- **Saved data entries**:
-=-=-=-=-
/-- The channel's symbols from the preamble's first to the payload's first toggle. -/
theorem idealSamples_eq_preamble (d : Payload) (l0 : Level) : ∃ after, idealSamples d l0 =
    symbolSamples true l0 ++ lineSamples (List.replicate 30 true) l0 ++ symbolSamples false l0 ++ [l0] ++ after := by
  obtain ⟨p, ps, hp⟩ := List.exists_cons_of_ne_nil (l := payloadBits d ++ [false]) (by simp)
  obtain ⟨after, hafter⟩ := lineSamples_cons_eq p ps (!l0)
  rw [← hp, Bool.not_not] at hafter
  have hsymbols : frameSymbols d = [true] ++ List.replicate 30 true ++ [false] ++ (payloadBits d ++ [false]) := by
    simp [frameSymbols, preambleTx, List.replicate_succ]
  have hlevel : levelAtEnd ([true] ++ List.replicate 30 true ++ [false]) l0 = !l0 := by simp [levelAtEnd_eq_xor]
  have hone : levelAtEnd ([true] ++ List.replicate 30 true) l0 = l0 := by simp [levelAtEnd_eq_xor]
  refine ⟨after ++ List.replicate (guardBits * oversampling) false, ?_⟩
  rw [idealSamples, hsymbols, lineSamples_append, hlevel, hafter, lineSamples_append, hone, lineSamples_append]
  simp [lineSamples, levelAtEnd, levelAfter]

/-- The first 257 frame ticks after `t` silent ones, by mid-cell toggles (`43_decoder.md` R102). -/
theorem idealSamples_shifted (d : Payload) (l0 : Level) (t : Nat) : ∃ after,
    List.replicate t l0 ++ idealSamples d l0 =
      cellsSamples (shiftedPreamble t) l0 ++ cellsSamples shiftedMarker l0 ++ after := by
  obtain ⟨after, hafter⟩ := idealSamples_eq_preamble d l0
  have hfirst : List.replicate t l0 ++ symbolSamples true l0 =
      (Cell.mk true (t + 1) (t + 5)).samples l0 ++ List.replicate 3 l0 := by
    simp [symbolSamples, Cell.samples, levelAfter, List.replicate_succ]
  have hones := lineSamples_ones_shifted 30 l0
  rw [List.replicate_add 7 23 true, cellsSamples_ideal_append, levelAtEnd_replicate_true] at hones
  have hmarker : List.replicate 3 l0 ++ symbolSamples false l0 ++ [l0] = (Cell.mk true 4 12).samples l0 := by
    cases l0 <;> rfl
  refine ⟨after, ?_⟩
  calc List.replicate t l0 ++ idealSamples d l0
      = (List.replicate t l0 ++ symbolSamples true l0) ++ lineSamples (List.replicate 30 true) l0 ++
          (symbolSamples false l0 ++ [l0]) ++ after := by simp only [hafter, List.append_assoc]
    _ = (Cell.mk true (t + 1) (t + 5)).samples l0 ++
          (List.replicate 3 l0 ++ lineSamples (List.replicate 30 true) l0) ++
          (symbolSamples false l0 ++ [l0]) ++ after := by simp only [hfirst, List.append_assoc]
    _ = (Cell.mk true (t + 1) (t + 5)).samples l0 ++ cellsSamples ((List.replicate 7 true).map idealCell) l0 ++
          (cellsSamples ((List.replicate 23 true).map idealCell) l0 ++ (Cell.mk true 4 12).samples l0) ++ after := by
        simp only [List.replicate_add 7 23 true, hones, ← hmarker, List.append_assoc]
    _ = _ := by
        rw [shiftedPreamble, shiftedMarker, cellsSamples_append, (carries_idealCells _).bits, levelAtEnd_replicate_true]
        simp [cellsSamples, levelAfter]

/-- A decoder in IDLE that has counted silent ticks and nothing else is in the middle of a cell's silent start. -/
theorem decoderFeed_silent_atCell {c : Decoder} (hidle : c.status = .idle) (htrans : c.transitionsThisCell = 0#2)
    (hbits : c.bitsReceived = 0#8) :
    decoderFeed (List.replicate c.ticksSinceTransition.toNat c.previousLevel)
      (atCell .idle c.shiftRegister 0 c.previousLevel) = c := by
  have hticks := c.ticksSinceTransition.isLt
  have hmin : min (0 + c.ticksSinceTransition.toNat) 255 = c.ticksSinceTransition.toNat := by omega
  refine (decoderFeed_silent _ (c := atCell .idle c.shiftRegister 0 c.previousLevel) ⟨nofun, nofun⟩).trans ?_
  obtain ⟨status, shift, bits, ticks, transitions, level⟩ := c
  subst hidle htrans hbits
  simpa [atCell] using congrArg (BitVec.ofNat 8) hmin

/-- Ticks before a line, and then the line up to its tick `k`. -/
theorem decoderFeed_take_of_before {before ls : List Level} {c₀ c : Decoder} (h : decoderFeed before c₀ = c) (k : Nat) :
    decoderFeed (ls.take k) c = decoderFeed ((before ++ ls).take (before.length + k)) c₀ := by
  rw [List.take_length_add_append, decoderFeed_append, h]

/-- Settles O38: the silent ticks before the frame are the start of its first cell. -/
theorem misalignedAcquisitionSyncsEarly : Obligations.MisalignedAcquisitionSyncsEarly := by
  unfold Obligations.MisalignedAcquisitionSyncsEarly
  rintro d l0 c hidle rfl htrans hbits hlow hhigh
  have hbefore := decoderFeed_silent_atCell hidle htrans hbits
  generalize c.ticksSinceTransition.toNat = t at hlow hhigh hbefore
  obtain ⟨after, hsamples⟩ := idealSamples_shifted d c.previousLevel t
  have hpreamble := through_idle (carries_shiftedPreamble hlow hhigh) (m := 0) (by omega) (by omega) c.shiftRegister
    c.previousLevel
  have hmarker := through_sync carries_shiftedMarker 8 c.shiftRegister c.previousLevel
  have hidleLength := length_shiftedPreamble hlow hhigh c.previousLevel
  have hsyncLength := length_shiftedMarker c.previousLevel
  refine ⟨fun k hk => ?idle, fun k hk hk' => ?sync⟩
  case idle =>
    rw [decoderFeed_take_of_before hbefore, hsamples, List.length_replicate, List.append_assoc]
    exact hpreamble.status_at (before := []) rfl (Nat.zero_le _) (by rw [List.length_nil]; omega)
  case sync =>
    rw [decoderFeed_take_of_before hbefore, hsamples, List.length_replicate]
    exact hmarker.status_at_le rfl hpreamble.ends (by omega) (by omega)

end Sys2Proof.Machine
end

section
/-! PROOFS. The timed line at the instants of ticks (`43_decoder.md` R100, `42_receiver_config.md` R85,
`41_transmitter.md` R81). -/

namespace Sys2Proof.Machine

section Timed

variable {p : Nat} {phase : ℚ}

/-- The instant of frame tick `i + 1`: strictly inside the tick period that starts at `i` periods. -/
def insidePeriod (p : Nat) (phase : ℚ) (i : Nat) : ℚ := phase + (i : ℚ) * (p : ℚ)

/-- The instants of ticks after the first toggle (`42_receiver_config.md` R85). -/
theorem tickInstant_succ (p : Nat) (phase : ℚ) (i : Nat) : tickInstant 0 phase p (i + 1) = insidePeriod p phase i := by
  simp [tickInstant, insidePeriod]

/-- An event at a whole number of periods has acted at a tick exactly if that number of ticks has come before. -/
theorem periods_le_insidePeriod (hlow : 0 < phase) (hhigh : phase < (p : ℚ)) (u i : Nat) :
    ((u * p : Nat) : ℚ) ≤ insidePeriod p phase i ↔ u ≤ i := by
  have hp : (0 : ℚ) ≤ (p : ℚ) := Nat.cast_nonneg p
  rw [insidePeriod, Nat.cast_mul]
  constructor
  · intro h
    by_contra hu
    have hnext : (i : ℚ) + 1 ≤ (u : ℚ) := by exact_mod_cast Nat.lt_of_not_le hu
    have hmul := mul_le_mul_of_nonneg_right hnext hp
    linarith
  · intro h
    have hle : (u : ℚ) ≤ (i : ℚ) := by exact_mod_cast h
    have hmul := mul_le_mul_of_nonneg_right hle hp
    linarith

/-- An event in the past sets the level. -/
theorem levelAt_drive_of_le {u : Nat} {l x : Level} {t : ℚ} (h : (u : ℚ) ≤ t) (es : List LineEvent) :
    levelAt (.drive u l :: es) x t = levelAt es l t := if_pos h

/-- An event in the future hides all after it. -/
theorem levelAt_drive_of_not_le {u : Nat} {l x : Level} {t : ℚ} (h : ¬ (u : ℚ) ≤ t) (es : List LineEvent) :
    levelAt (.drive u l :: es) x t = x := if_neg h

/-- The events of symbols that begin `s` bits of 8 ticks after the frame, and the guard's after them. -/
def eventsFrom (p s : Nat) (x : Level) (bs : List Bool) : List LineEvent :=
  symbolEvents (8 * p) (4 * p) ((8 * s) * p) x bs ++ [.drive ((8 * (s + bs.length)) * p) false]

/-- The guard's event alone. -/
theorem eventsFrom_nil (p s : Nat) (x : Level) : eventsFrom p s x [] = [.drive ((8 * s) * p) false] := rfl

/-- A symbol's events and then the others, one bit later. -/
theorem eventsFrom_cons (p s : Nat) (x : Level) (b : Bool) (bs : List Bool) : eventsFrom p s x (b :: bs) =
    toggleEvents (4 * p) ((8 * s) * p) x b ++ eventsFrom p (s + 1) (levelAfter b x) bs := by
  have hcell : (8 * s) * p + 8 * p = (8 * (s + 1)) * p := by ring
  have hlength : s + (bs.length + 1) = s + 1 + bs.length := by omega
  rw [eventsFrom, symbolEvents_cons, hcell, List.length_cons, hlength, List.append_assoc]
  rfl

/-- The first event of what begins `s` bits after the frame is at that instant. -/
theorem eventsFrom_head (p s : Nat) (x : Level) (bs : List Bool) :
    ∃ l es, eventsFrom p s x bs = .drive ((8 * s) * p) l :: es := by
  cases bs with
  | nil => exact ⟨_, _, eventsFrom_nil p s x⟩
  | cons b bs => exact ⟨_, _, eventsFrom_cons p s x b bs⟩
-=-=-=-=-
- **What is needed**:
A bare number is the whole answer: how many lines in the entries contain "Machine"?

- **Problem solution**:
2